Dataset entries
====================
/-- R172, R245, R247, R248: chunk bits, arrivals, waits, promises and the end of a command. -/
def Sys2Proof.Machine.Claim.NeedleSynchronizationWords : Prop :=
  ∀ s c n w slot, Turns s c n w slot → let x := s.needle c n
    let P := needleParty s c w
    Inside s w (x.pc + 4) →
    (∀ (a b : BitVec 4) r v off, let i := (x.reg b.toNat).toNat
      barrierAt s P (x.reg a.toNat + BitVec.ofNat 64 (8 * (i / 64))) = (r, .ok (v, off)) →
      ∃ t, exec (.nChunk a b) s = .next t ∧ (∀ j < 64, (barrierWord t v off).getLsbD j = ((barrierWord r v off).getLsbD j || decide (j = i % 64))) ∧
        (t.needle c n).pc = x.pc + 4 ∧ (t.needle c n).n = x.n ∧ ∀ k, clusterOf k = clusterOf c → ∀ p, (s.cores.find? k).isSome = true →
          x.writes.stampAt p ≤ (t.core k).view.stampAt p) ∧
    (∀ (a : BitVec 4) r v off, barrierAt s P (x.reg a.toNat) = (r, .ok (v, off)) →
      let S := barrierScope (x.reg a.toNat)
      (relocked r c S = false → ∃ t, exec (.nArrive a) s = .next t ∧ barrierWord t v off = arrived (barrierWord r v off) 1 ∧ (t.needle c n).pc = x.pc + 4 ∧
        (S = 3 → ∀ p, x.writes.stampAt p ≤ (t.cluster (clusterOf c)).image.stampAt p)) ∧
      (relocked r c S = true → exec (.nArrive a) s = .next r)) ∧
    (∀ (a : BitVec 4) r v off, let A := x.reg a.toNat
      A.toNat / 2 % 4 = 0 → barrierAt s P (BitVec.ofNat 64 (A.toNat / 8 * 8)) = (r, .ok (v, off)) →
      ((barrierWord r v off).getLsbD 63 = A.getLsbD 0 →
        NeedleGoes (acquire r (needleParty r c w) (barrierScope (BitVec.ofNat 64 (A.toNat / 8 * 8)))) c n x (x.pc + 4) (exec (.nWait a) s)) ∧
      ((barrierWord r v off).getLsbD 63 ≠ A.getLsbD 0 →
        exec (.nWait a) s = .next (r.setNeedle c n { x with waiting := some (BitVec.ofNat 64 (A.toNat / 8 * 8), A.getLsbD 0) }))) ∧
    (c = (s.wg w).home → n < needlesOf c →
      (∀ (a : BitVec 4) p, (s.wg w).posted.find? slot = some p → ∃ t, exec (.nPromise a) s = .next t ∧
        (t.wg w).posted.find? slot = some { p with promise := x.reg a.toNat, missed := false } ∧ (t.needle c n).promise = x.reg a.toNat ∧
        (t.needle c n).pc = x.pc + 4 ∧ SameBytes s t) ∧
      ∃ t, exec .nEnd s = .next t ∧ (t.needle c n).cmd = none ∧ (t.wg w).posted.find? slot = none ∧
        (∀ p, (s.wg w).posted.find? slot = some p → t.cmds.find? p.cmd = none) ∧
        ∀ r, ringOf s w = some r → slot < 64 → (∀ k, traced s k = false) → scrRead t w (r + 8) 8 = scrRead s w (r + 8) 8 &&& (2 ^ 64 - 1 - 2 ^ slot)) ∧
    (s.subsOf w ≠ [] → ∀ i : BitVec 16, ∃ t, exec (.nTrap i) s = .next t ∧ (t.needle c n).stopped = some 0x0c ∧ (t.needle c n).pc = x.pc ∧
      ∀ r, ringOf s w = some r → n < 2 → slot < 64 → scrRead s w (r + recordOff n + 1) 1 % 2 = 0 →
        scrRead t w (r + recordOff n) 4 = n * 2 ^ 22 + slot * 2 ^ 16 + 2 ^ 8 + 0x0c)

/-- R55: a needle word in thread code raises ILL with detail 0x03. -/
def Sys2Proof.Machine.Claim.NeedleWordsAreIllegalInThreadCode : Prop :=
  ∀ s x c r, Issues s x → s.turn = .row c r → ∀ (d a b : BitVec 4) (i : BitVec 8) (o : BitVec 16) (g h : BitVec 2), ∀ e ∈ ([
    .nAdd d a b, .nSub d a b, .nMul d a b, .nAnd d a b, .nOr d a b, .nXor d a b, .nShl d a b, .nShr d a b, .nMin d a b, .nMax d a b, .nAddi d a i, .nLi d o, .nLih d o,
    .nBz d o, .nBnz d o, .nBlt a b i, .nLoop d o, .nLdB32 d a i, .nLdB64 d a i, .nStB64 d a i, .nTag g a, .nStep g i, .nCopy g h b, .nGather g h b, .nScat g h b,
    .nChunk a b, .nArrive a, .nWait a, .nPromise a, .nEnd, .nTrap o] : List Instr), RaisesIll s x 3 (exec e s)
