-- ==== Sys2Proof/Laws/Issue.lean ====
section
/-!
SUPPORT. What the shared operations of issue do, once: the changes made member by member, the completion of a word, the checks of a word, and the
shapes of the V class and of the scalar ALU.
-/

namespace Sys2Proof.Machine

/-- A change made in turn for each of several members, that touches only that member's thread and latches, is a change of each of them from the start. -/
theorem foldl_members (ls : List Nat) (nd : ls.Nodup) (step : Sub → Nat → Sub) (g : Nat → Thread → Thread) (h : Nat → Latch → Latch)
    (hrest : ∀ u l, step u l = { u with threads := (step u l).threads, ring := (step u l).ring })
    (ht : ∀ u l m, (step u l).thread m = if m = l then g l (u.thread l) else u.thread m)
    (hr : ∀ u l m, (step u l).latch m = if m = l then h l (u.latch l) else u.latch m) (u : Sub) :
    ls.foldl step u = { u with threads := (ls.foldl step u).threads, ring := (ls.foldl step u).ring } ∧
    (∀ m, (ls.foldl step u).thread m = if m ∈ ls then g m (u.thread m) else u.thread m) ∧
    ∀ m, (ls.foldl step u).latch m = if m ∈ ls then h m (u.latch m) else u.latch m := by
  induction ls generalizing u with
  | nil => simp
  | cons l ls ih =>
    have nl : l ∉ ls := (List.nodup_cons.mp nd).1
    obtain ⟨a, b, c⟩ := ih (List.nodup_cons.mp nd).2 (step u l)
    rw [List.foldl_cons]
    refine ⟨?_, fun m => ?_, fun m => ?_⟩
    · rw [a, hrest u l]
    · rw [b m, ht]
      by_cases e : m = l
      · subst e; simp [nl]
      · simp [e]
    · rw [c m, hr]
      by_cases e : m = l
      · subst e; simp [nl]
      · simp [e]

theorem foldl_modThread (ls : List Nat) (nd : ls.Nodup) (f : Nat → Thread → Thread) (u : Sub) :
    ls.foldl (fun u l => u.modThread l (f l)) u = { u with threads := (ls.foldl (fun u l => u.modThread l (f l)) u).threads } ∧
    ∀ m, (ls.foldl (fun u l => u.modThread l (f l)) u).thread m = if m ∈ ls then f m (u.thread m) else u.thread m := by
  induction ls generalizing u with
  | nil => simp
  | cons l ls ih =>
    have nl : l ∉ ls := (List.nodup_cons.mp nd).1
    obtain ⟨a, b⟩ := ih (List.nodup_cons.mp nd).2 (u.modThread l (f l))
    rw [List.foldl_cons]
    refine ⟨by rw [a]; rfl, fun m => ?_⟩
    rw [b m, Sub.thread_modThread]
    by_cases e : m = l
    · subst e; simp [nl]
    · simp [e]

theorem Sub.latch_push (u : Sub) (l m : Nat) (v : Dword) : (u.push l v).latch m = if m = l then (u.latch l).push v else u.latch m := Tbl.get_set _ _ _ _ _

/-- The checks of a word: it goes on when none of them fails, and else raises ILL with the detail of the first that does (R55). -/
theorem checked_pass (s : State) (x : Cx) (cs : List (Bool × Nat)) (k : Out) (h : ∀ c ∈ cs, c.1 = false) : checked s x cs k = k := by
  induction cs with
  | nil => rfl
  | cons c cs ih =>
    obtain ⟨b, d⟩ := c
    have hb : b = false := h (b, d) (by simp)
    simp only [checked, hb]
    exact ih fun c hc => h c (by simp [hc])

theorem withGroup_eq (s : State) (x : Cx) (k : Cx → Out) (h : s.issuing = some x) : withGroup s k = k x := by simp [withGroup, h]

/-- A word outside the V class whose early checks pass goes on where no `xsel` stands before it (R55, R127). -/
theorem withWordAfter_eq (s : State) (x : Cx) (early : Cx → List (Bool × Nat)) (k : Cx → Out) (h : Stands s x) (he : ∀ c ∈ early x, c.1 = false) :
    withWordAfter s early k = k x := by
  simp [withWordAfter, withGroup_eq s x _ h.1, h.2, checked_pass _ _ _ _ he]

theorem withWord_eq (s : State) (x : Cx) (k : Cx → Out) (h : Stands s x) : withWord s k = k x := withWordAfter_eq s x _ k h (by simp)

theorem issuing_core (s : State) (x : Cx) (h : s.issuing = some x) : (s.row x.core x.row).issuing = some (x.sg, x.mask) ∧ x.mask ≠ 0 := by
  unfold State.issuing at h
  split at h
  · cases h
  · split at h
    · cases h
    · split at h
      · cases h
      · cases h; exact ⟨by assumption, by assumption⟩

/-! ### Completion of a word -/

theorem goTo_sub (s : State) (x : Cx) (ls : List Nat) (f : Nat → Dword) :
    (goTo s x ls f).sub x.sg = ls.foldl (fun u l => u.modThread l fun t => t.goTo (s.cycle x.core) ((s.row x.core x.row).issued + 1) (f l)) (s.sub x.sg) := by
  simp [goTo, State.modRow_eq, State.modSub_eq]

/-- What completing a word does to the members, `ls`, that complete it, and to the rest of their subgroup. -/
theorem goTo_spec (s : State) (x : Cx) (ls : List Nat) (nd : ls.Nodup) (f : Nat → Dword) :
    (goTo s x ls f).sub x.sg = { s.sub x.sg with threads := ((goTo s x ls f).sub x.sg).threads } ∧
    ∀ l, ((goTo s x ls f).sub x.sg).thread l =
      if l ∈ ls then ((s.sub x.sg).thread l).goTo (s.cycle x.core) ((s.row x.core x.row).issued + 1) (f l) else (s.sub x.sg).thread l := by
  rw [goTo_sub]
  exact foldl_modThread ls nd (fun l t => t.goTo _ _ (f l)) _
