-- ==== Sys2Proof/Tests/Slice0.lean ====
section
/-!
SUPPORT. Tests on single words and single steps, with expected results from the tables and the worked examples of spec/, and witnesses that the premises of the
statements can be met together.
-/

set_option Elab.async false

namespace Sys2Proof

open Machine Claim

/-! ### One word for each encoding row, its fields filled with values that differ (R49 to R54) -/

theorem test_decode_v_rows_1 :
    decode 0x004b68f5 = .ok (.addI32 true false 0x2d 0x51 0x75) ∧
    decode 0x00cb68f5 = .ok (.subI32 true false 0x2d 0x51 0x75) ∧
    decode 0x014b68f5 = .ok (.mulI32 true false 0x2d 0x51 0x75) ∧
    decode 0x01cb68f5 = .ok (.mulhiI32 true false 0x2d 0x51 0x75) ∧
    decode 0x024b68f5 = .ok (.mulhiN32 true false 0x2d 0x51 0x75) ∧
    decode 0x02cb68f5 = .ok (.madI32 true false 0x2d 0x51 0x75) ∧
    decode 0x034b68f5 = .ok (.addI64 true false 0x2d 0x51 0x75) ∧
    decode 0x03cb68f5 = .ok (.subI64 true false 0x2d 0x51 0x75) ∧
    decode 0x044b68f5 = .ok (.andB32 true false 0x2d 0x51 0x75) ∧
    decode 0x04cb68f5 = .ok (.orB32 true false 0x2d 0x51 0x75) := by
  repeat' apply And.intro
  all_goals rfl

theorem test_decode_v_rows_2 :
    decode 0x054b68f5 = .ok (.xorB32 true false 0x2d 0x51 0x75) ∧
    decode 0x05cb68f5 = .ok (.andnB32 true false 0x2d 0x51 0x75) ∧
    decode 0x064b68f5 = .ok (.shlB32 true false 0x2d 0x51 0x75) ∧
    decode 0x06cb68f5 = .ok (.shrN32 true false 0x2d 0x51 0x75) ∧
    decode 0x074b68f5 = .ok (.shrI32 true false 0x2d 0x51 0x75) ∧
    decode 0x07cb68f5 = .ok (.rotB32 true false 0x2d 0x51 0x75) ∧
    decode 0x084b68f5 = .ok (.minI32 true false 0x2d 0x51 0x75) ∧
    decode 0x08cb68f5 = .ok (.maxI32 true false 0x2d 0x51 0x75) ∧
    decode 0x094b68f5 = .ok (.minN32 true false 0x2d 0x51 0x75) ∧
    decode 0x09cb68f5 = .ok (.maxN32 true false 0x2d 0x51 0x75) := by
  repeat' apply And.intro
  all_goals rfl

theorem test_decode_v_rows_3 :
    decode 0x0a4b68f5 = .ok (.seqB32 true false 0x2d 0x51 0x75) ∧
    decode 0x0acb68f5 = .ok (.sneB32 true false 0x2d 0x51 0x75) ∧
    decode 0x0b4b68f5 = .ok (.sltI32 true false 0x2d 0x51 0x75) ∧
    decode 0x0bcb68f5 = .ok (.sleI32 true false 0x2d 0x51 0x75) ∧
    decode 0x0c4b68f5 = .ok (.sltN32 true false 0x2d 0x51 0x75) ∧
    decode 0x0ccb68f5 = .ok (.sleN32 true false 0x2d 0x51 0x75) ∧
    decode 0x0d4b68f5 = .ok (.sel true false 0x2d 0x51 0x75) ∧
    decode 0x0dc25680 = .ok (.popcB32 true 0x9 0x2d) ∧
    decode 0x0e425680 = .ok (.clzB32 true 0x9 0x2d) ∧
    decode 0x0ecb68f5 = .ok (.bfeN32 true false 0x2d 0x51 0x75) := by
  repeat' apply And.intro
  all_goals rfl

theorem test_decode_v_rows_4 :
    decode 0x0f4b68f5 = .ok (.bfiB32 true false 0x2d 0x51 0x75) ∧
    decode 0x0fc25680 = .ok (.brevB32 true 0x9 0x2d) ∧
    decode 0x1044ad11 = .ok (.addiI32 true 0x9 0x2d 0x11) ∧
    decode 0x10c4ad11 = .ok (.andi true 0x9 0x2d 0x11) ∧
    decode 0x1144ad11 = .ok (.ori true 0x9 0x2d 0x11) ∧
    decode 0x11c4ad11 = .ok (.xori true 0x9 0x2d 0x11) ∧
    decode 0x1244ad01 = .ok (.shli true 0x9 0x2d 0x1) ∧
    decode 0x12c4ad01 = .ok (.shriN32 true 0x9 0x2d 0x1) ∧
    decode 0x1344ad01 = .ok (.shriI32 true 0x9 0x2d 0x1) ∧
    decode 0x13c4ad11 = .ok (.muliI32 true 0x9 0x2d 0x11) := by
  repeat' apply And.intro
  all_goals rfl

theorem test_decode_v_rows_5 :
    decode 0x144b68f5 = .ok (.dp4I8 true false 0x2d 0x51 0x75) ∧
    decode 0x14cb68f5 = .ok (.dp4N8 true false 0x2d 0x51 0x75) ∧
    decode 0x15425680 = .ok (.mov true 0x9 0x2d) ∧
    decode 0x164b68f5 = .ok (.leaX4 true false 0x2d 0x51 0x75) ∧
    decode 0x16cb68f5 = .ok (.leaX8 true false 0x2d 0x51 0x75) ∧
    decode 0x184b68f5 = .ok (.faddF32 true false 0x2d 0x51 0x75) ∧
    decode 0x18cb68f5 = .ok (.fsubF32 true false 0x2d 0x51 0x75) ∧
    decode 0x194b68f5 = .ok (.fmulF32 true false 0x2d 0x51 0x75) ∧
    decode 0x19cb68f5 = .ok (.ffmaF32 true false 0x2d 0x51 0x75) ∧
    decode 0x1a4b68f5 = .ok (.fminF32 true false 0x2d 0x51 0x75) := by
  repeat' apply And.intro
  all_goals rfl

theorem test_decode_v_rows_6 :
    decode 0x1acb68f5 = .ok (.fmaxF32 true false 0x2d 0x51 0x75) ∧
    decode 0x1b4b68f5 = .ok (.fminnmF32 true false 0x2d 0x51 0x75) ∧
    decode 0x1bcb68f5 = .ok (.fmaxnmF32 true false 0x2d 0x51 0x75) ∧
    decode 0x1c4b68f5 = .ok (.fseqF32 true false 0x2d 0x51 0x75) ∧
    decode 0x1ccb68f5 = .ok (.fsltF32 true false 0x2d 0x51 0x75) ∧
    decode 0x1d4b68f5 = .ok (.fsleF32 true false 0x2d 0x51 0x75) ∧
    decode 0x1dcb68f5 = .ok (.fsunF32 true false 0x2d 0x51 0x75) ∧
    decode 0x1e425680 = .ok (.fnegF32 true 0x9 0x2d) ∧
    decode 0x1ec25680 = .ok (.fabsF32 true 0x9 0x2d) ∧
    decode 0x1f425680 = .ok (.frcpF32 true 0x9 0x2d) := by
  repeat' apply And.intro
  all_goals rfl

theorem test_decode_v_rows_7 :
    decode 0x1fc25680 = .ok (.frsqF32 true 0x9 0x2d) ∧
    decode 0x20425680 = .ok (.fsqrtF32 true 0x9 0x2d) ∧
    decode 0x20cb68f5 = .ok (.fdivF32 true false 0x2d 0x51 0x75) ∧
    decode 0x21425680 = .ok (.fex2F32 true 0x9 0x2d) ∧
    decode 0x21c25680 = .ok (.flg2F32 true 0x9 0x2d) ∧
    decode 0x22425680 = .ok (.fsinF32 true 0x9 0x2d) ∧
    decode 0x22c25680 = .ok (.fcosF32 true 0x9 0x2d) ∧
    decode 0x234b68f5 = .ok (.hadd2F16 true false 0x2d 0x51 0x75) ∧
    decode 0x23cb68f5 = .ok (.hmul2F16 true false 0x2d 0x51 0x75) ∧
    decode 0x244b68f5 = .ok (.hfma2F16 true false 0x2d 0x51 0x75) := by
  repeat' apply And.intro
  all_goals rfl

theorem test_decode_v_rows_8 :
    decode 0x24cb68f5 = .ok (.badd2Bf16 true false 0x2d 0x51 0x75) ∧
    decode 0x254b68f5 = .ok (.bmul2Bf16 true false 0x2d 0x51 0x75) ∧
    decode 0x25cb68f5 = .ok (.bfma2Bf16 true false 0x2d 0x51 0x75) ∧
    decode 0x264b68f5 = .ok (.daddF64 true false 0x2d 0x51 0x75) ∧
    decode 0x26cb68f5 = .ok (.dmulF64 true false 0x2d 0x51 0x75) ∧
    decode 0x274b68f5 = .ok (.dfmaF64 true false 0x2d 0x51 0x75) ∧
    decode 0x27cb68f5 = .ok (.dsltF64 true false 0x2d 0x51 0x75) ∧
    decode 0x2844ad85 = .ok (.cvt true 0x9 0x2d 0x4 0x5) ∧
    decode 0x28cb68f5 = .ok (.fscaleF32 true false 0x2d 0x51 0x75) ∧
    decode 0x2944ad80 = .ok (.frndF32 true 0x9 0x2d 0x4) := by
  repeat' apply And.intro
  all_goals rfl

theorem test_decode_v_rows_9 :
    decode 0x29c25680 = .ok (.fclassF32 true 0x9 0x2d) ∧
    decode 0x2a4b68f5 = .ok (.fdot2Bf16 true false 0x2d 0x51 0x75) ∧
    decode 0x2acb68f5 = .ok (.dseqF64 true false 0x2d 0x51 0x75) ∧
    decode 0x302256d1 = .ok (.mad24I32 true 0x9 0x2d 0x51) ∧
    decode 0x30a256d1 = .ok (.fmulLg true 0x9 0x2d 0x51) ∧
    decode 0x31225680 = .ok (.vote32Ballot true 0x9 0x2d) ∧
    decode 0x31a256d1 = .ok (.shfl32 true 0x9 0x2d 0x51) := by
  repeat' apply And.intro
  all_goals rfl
====================
## [WHAT YOU WILL DO]
From the records above, copy out the line with "decode 0x1e425680 = .ok", the line with "decode 0x21425680 = .ok", and every line between them, word for word.

## [EXERCISE SOLUTION]
    decode 0x1e425680 = .ok (.fnegF32 true 0x9 0x2d) ∧
    decode 0x1ec25680 = .ok (.fabsF32 true 0x9 0x2d) ∧
    decode 0x1f425680 = .ok (.frcpF32 true 0x9 0x2d) := by
  repeat' apply And.intro
  all_goals rfl

theorem test_decode_v_rows_7 :
    decode 0x1fc25680 = .ok (.frsqF32 true 0x9 0x2d) ∧
    decode 0x20425680 = .ok (.fsqrtF32 true 0x9 0x2d) ∧
    decode 0x20cb68f5 = .ok (.fdivF32 true false 0x2d 0x51 0x75) ∧
    decode 0x21425680 = .ok (.fex2F32 true 0x9 0x2d) ∧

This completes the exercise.